Tuesday, January 27, 2009

I wish this was a nightmare

I wish this was a nightmare
January, 11, 2009
Genevieve H Christensen




I wish this was a nightmare. If it was, the red welts that stripe my back would have wakened me. The hot tears that wear paths down my face would be tears of joy, not anguish. The built up filth on my body would have been washed away long ago. I would have never known the sickening, rocking movement of what is now my entire world.


I cannot even move from where I am. The hot, sticky atmosphere makes even the tiny rags I wear cling to me. I have never felt so alone, even though I know there are others like me. I can hear them moan and I can feel their shoulders rub against mine. I know that they, too, feel discomforted by the humid atmosphere and the heat and the nausea.


I’ve heard rumors of our destination. They captured us from our home and took us to the coast.
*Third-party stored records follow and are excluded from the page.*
/-- Settles O44: the first `STEPS - 1` ticks come before the first wrap, and the next one wraps. -/
theorem firstHalfPeriodIsShort : Obligations.FirstHalfPeriodIsShort := by
  intro c answers ts d hw hlen ht hduty
  have hrun := (run_iff_ticks (ready_resetWith hw)).2 ht
  have hl : ts.length = c.steps := hrun.length_eq.trans hlen
  have hpos : 0 < c.steps := Cfg.steps_pos hw
  have hat : ∀ k t, (ts.take (c.steps - 1))[k]? = some t → k + 1 < c.steps ∧ ts[k]? = some t := by
    intro k t hk
    rw [List.getElem?_take] at hk
    split at hk
    · exact ⟨by omega, hk⟩
    · cases hk
  refine ⟨eq_replicate_append (by simp [hl]; omega) fun k b hb => ?_, fun t hmem => ?_, ?_⟩
  · rw [List.getElem?_map, Option.map_eq_some_iff] at hb
    obtain ⟨t, hk, rfl⟩ := hb
    obtain ⟨hlt, hk'⟩ := hat k t hk
    rw [(hrun.before_wrap hlt hk').1, hduty t (List.mem_of_getElem? hk), decide_eq_decide]
    omega
  · obtain ⟨k, hk⟩ := List.mem_iff_getElem?.1 hmem
    obtain ⟨hlt, hk'⟩ := hat k t hk
    exact (hrun.before_wrap hlt hk').2
  · have hlast := List.getElem?_eq_getElem (l := ts) (i := c.steps - 1) (by omega)
    exact ⟨_, hlast, hrun.at_wrap (by omega) hlast⟩

end Sys2Proof.Machine
end

section
/-! Proofs of the statements on how long a conversion takes (spec/41_sampling_state_machine.md R75, R77,
60_exceptions.md R106). -/

namespace Sys2Proof.Machine

/-! ## Busy answers -/

theorem polls_of_converting {s : State} (h : s.adcState = .converting) : polls s = true := by simp [polls, h]

/-- A tick that polls and is answered busy ends Converting, with the duty as it was. -/
theorem tickResult_waits {s : State} (hp : polls s = true) {raw d : Nat} (hd : dutyInTick s true raw d) :
    (tickResult s true raw d).adcState = .converting ∧ (tickResult s true raw d).pwmDuty = s.pwmDuty :=
  ⟨by simp [tickResult, completes_busy, hp], (dutyInTick_of_not_completes (completes_busy s) raw d).1 hd⟩

/-- A run that polls in its first tick and is only answered busy is Converting after every tick, with the duty as it was
(41_sampling_state_machine.md R75). -/
theorem Run.waits {s : State} {answers : List (Bool × Nat)} {ts : List State} (h : Run s answers ts) :
    polls s = true → (∀ a ∈ answers, a.1 = true) → ∀ u ∈ ts, u.adcState = .converting ∧ u.pwmDuty = s.pwmDuty := by
  induction h with
  | nil => exact fun _ _ _ hu => absurd hu List.not_mem_nil
  | @cons s busy raw d rest ts h hd _ ih =>
    intro hp hbusy u hu
    obtain rfl : busy = true := hbusy _ (List.mem_cons_self ..)
    obtain ⟨hconv, hduty⟩ := tickResult_waits hp hd
    rcases List.mem_cons.1 hu with rfl | hu
    · exact ⟨hconv, hduty⟩
    · obtain ⟨huconv, huduty⟩ :=
        ih (polls_of_converting hconv) (fun a ha => hbusy a (List.mem_cons_of_mem _ ha)) u hu
      exact ⟨huconv, huduty.trans hduty⟩

/-- Such a run still polls in the tick that follows it. -/
theorem Run.polls_last {s : State} {answers : List (Bool × Nat)} {ts : List State} (h : Run s answers ts)
    (hp : polls s = true) (hbusy : ∀ a ∈ answers, a.1 = true) : polls (ts.getLast?.getD s) = true := by
  cases hl : ts.getLast? with
  | none => exact hp
  | some u => exact polls_of_converting (h.waits hp hbusy u (List.mem_of_getLast? hl)).1

/-- The ADC is polled once by a tick that polls. -/
theorem count_adcPoll_tickEvents {s : State} (hp : polls s = true) (busy : Bool) (raw d : Nat) :
    (tickEvents s busy raw d).count (.adcPoll busy) = 1 := by
  simp [tickEvents, List.count_append, apply_ite (List.count (Event.adcPoll busy)), hp]

/-- Settles O45: every tick begins Converting and is answered busy. -/
theorem stalledAdcFreezesDuty : Obligations.StalledAdcFreezesDuty := by
  intro s answers h hconv hbusy
  obtain ⟨ts, hrun⟩ := exists_run h fun a ha => .inl (hbusy a ha)
  refine ⟨ts, (run_iff_ticks h).1 hrun, hrun.length_eq, fun k t ht => ?_⟩
  have hwaits := hrun.waits (polls_of_converting hconv) hbusy
  obtain ⟨htconv, htduty⟩ := hwaits t (List.mem_of_getElem? ht)
  obtain ⟨-, -, hcounter, hphase⟩ := hrun.onSchedule ht
  obtain ⟨hsel, hother⟩ := hrun.outputs_at ht
  rw [← hcounter, htduty] at hsel
  obtain ⟨u, busy, raw, d, hu, -, ha, -, rfl⟩ := hrun.tick_at ht
  obtain rfl : busy = true := hbusy _ (List.mem_of_getElem? ha)
  have huconv : u.adcState = .converting := by
    rcases List.mem_cons.1 hu with rfl | hu
    · exact hconv
    · exact (hwaits u hu).1
  have hstart : Event.adcStart ∉ tickEvents u true raw d := by
    rw [← List.count_eq_zero, count_adcStart_tickEvents]
    simp [huconv]
  exact ⟨htconv, htduty, hstart, count_adcPoll_tickEvents (polls_of_converting huconv) true raw d, hcounter, hphase,
    hsel, hother⟩

/-! ## Completion -/

/-- A tick that polls and is answered not busy ends Idle, with the ROM's entry as the duty and its event in the list. -/
theorem tickResult_completes {s : State} (hp : polls s = true) {raw d : Nat} (hd : dutyInTick s false raw d) :
    (tickResult s false raw d).adcState = .idle ∧ s.cfg.gamma[raw >>> s.cfg.shift]? = some d ∧
      Event.adcDone raw (raw >>> s.cfg.shift) d ∈ (tickResult s false raw d).events := by
  have hc : completes s false = true := by simp [completes, hp]
  refine ⟨by simp [tickResult, hc], ?_, by simp [tickResult, tickEvents, hc]⟩
  rw [dutyInTick, if_pos hc] at hd
  exact hd.2

/-- How many conversions the tick that begins in `s` starts. -/
def startsIn (s : State) : Nat := if s.pwmCounter = 0 ∧ s.adcState = .idle then 1 else 0

theorem count_adcStart_tickResult (s : State) (busy : Bool) (raw d : Nat) :
    (tickResult s busy raw d).events.count .adcStart = startsIn s := count_adcStart_tickEvents s busy raw d

/-- A run that polls in its first tick and is only answered busy, with the tick after it, starts as many conversions as
its first tick. -/
theorem Run.count_adcStart_waits {s : State} {answers : List (Bool × Nat)} {ts : List State} (h : Run s answers ts) :
    polls s = true → (∀ a ∈ answers, a.1 = true) →
      (eventsOf ts).count .adcStart + startsIn (ts.getLast?.getD s) = startsIn s := by
  induction h with
  | nil => exact fun _ _ => Nat.zero_add _
  | @cons s busy raw d rest ts h hd _ ih =>
    intro hp hbusy
    obtain rfl : busy = true := hbusy _ (List.mem_cons_self ..)
    have hconv := (tickResult_waits hp hd).1
    have hnone : startsIn (tickResult s true raw d) = 0 := by simp [startsIn, hconv]
    rw [count_eventsOf_cons, getLast?_getD_cons, Nat.add_assoc, count_adcStart_tickResult,
      ih (polls_of_converting hconv) fun a ha => hbusy a (List.mem_cons_of_mem _ ha), hnone, Nat.add_zero]

theorem eventsOf_nil : eventsOf [] = [] := rfl

theorem eventsOf_append (ts us : List State) : eventsOf (ts ++ us) = eventsOf ts ++ eventsOf us := by
  simp [eventsOf]

/-- Settles O47: the busy answers make a run that waits; the tick after it polls, is answered not busy, and
completes. -/
theorem conversionTakesItsPolls : Obligations.ConversionTakesItsPolls := by
  intro s waits raw h h0 hidle hbusy hraw
  have hp : polls s = true := by simp [polls, h0]
  obtain ⟨ts', hrun⟩ := exists_run (answers := waits ++ [(false, raw)]) h fun a ha => by
    rcases List.mem_append.1 ha with ha | ha
    · exact .inl (hbusy a ha)
    · rw [List.mem_singleton.1 ha]; exact .inr hraw
  obtain ⟨ts, vs, rfl, hts, hvs⟩ := hrun.split
  have hsched := hts.onSchedule_last
  have hplast := hts.polls_last hp hbusy
  have hstarts := hts.count_adcStart_waits hp hbusy
  obtain _ | ⟨hlast, hd, ⟨-⟩⟩ := hvs
  obtain ⟨hend, hentry, -⟩ := tickResult_completes hplast hd
  rw [hsched.cfg] at hentry
  refine ⟨ts, _, (run_iff_ticks h).1 hrun, hts.length_eq, hts.waits hp hbusy, hend, hentry, ?_, ?_⟩
  · rw [hsched.counter, counterAfter, h0, Nat.zero_add]
  · have hone : startsIn s = 1 := by simp [startsIn, h0, hidle]
    rw [eventsOf_append, List.count_append, count_eventsOf_cons, count_adcStart_tickResult, eventsOf_nil,
      List.count_nil, Nat.add_zero, hstarts, hone]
There they kept us for a few days. There are a large number of them, and many were often drunk from rum the pale foreigners bring them. Then they pack us tight into ships to a land where rice, cotton, sugar, and indigo grow in large amounts. That is where we are headed.


I try to forget my present state and visualize my home. I close my eyes (not that it makes any difference) and tune out the noises of those around me. I can hear my brother’s sweet voice as he sings a traditional tune. I can feel the dirt floor of our house beneath my feet. I can taste that sweet yam from lunch on my tongue. I can smell the healthy sweat of my goat as I milk it. I can feel my mother’s little hands touch mine as she takes the milk back into the house. I can hear the step of my father coming in from the fields where the cows graze. I can smell the delicate flowers from my mother’s garden, where she grows yams, maize, and beans. I was torn away from all of this, I remember in shock.


I fall asleep and when I wake, we have stopped. Our captors didn’t tell us we would arrive so soon. I am unshackled and housed with the others in a small, cramped building. We stay there for a week, and then are moved to a rough wooden platform. There a man starts calling out in a harsh, loud squawk, which I can barely understand. I am grabbed and half-marched, half-dragged to the center. The crowd is hushed and I hear someone say, “Nobody wants to buy a blind slave.”